Stored data entries
Start of Block

-- ==== Sys2Proof/Machine/RegTable.lean ====
section
/-! DEFINITION. The register map as data: every field of every register table with its access type (R8), the rule by which a write
outside its range is stored, and whether its write acts as a row of the table of operations does. A register access looks its window
and offset up here (R10, R581). -/

namespace Sys2Proof.Machine

/-- The access types of Table 00.6 (R8). -/
inductive Access where
  | rw | ro | wo | w1c | rc | rsh
deriving DecidableEq, Repr

/-- How a write is stored, as the Effect column of a register map says. -/
inductive WriteRule where
  /-- The value written. -/
  | any
  /-- A write of 0 stores `d`. -/
  | zeroTo (d : Nat)
  /-- A write outside `lo` to `hi` stores `d`. -/
  | outside (lo hi d : Nat)
  /-- A write outside `lo` to `hi` stores the nearer end. -/
  | clamp (lo hi : Nat)
  /-- The value depends on another field: `State.specialValue` says how. -/
  | special
deriving DecidableEq, Repr

/-- The value a write rule stores for a written value. -/
def WriteRule.apply : WriteRule → Nat → Nat
  | .any, v => v
  | .zeroTo d, v => if v = 0 then d else v
  | .outside lo hi d, v => if lo ≤ v ∧ v ≤ hi then v else d
  | .clamp lo hi, v => max lo (min v hi)
  | .special, v => v

/-- One field of a register map: first window and number of windows, offset with up to two strides and counts, register width,
access type, write rule, whether a write acts (`State.acts`) in place of being stored, and the descriptor of the field at an index. -/
structure RegRow where
  win : Nat
  nwin : Nat
  off : Nat
  s1 : Nat
  n1 : Nat
  s2 : Nat
  n2 : Nat
  width : Nat
  acc : Access
  rule : WriteRule
  own : Bool
  fd : Nat → Nat → Nat → Fld

/-- One field of a management slot (Tables 01.5 to 01.10). -/
structure SlotRow where
  off : Nat
  acc : Access
  rule : WriteRule
  own : Bool
  fd : Nat → Nat → Fld

/-- Fields of RCH registers, part 1. -/
def regRowsRch1 : List RegRow := [
  ⟨16, 4, 0x0000, 0, 1, 0, 1, 32, .rw, .any, true, fun u _ _ => Fd.RCH_CTL_EN u⟩,
  ⟨16, 4, 0x0000, 0, 1, 0, 1, 32, .rw, .any, false, fun u _ _ => Fd.RCH_CTL_SSTEP u⟩,
  ⟨16, 4, 0x0008, 0, 1, 0, 1, 32, .ro, .any, false, fun u _ _ => Fd.RCH_STATUS_RUNSLOT u⟩,
  ⟨16, 4, 0x0008, 0, 1, 0, 1, 32, .ro, .any, false, fun u _ _ => Fd.RCH_STATUS_RUNNING u⟩,
  ⟨16, 4, 0x0008, 0, 1, 0, 1, 32, .ro, .any, false, fun u _ _ => Fd.RCH_STATUS_OWNED u⟩,
  ⟨16, 4, 0x0008, 0, 1, 0, 1, 32, .ro, .any, false, fun u _ _ => Fd.RCH_STATUS_MCHK u⟩,
  ⟨16, 4, 0x0010, 0, 1, 0, 1, 32, .w1c, .any, false, fun u _ _ => Fd.RCH_SIGNALS_SIG u⟩,
  ⟨16, 4, 0x0010, 0, 1, 0, 1, 32, .wo, .any, true, fun u _ _ => Fd.RCH_SIGNALS_SET u⟩,
  ⟨16, 4, 0x0018, 0, 1, 0, 1, 32, .w1c, .any, false, fun u _ _ => Fd.RCH_FWSIG_SIG u⟩,
  ⟨16, 4, 0x0020, 0, 1, 0, 1, 32, .w1c, .any, false, fun u _ _ => Fd.RCH_INT_HALT u⟩,
  ⟨16, 4, 0x0020, 0, 1, 0, 1, 32, .w1c, .any, false, fun u _ _ => Fd.RCH_INT_TRAP u⟩,
  ⟨16, 4, 0x0020, 0, 1, 0, 1, 32, .w1c, .any, false, fun u _ _ => Fd.RCH_INT_FAULT u⟩,
  ⟨16, 4, 0x0020, 0, 1, 0, 1, 32, .w1c, .any, false, fun u _ _ => Fd.RCH_INT_MCHK u⟩,
  ⟨16, 4, 0x0020, 0, 1, 0, 1, 32, .w1c, .any, false, fun u _ _ => Fd.RCH_INT_SIGF u⟩,
  ⟨16, 4, 0x0020, 0, 1, 0, 1, 32, .w1c, .any, false, fun u _ _ => Fd.RCH_INT_APPREF u⟩,
  ⟨16, 4, 0x0028, 0, 1, 0, 1, 32, .rw, .any, false, fun u _ _ => Fd.RCH_INTEN_EN u⟩,
  ⟨16, 4, 0x0030, 0, 1, 0, 1, 32, .rw, (.zeroTo 0x32), false, fun u _ _ => Fd.RCH_LIMIT_MOTION_MS u⟩,
  ⟨16, 4, 0x0038, 0, 1, 0, 1, 32, .wo, .any, true, fun u _ _ => Fd.RCH_REGION_LOAD u⟩,
  ⟨16, 4, 0x0038, 0, 1, 0, 1, 32, .ro, .any, false, fun u _ _ => Fd.RCH_REGION_VALID u⟩,
  ⟨16, 4, 0x0038, 0, 1, 0, 1, 32, .ro, .any, false, fun u _ _ => Fd.RCH_REGION_FAIL u⟩,
  ⟨16, 4, 0x0100, 64, 4, 0, 1, 32, .wo, .any, true, fun u i _ => Fd.RCH_SLOT_CTL_START u i⟩,
  ⟨16, 4, 0x0100, 64, 4, 0, 1, 32, .wo, .any, true, fun u i _ => Fd.RCH_SLOT_CTL_RESUME u i⟩,
  ⟨16, 4, 0x0100, 64, 4, 0, 1, 32, .wo, .any, true, fun u i _ => Fd.RCH_SLOT_CTL_STOP u i⟩,
  ⟨16, 4, 0x0100, 64, 4, 0, 1, 32, .wo, .any, true, fun u i _ => Fd.RCH_SLOT_CTL_RESTART u i⟩,
  ⟨16, 4, 0x0100, 64, 4, 0, 1, 32, .wo, .any, true, fun u i _ => Fd.RCH_SLOT_CTL_KILL u i⟩,
  ⟨16, 4, 0x0104, 64, 4, 0, 1, 32, .ro, .any, false, fun u i _ => Fd.RCH_SLOT_STATE_STATE u i⟩,
  ⟨16, 4, 0x0104, 64, 4, 0, 1, 32, .ro, .any, false, fun u i _ => Fd.RCH_SLOT_STATE_TRAPCODE u i⟩,
  ⟨16, 4, 0x0108, 64, 4, 0, 1, 32, .rw, .any, false, fun u i _ => Fd.RCH_SLOT_ENTRY_ENTRY u i⟩,
  ⟨16, 4, 0x0110, 64, 4, 0, 1, 32, .ro, .any, false, fun u i _ => Fd.RCH_SLOT_PC_PC u i⟩,
  ⟨16, 4, 0x0118, 64, 4, 0, 1, 64, .ro, .any, false, fun u i _ => Fd.RCH_SLOT_ST_ST u i⟩]

/-- Fields of RCH registers, part 2. -/
def regRowsRch2 : List RegRow := [
  ⟨16, 4, 0x0120, 64, 4, 0, 1, 64, .wo, .any, true, fun u i _ => Fd.RCH_SLOT_APPEND_ENTRY u i⟩,
  ⟨16, 4, 0x0128, 64, 4, 0, 1, 32, .ro, .any, false, fun u i _ => Fd.RCH_SLOT_APPST_RESULT u i⟩,
  ⟨16, 4, 0x0040, 0, 1, 0, 1, 32, .ro, .any, false, fun u _ _ => Fd.RCH_UCODE_LOCK u⟩,
  ⟨16, 4, 0x0040, 0, 1, 0, 1, 32, .ro, .any, false, fun u _ _ => Fd.RCH_UCODE_ENTRIES u⟩,
  ⟨16, 4, 0x0040, 0, 1, 0, 1, 32, .ro, .any, false, fun u _ _ => Fd.RCH_UCODE_WORDS u⟩,
  ⟨16, 4, 0x0040, 0, 1, 0, 1, 32, .ro, .any, false, fun u _ _ => Fd.RCH_UCODE_DEGR u⟩,
  ⟨16, 4, 0x0044, 0, 1, 0, 1, 32, .ro, .any, false, fun u _ _ => Fd.RCH_ULEVEL_LEVEL u⟩,
  ⟨16, 4, 0x0048, 0, 1, 0, 1, 32, .ro, .any, false, fun u _ _ => Fd.RCH_MCINFO_UADDR u⟩,
  ⟨16, 4, 0x0048, 0, 1, 0, 1, 32, .ro, .any, false, fun u _ _ => Fd.RCH_MCINFO_CAUSE u⟩,
  ⟨16, 4, 0x0048, 0, 1, 0, 1, 32, .ro, .any, false, fun u _ _ => Fd.RCH_MCINFO_SLOT u⟩,
  ⟨16, 4, 0x0048, 0, 1, 0, 1, 32, .ro, .any, false, fun u _ _ => Fd.RCH_MCINFO_LO u⟩,
  ⟨16, 4, 0x0048, 0, 1, 0, 1, 32, .ro, .any, false, fun u _ _ => Fd.RCH_MCINFO_HI u⟩,
  ⟨16, 4, 0x004C, 0, 1, 0, 1, 32, .ro, .any, false, fun u _ _ => Fd.RCH_MCSTRIKE_UADDR u⟩,
  ⟨16, 4, 0x004C, 0, 1, 0, 1, 32, .ro, .any, false, fun u _ _ => Fd.RCH_MCSTRIKE_VALID u⟩,
  ⟨16, 4, 0x0800, 4, 64, 0, 1, 32, .ro, .any, false, fun u i _ => Fd.RCH_MATCH_ENTRY u i⟩,
  ⟨16, 4, 0x8000, 0, 1, 0, 1, 32, .rw, .any, false, fun u _ _ => Fd.RCH_ZCTL_EN u⟩,
  ⟨16, 4, 0x8000, 0, 1, 0, 1, 32, .wo, .any, true, fun u _ _ => Fd.RCH_ZCTL_LOAD u⟩,
  ⟨16, 4, 0x8000, 0, 1, 0, 1, 32, .rw, .any, true, fun u _ _ => Fd.RCH_ZCTL_RECOV u⟩,
  ⟨16, 4, 0x8008, 0, 1, 0, 1, 32, .ro, .any, false, fun u _ _ => Fd.RCH_ZSTAT_OPEN u⟩,
  ⟨16, 4, 0x8008, 0, 1, 0, 1, 32, .ro, .any, false, fun u _ _ => Fd.RCH_ZSTAT_ACTIVE u⟩,
  ⟨16, 4, 0x8008, 0, 1, 0, 1, 32, .ro, .any, false, fun u _ _ => Fd.RCH_ZSTAT_RUNS u⟩,
  ⟨16, 4, 0x8008, 0, 1, 0, 1, 32, .ro, .any, false, fun u _ _ => Fd.RCH_ZSTAT_LOADED u⟩,
  ⟨16, 4, 0x8008, 0, 1, 0, 1, 32, .ro, .any, false, fun u _ _ => Fd.RCH_ZSTAT_LOADFAIL u⟩,
  ⟨16, 4, 0x8010, 0, 1, 0, 1, 64, .rw, .any, false, fun u _ _ => Fd.RCH_ZBASE_BASE u⟩,
  ⟨16, 4, 0x8018, 0, 1, 0, 1, 32, .rw, (.clamp 0 0x7FC00), false, fun u _ _ => Fd.RCH_ZCOUNT_COUNT u⟩,
  ⟨16, 4, 0x8020, 0, 1, 0, 1, 32, .rw, .any, true, fun u _ _ => Fd.RCH_ZQRY_ZONE u⟩,
  ⟨16, 4, 0x8028, 0, 1, 0, 1, 64, .ro, .any, false, fun u _ _ => Fd.RCH_ZQRES_STATE u⟩,
  ⟨16, 4, 0x8028, 0, 1, 0, 1, 64, .ro, .any, false, fun u _ _ => Fd.RCH_ZQRES_FLAGS u⟩,
  ⟨16, 4, 0x8028, 0, 1, 0, 1, 64, .ro, .any, false, fun u _ _ => Fd.RCH_ZQRES_VALID u⟩,
  ⟨16, 4, 0x8028, 0, 1, 0, 1, 64, .ro, .any, false, fun u _ _ => Fd.RCH_ZQRES_OWNED u⟩]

End of Block

## What to work on
Looking at the data above, count every line holding the word "outside" and state only the count.

## Answer to the problem
5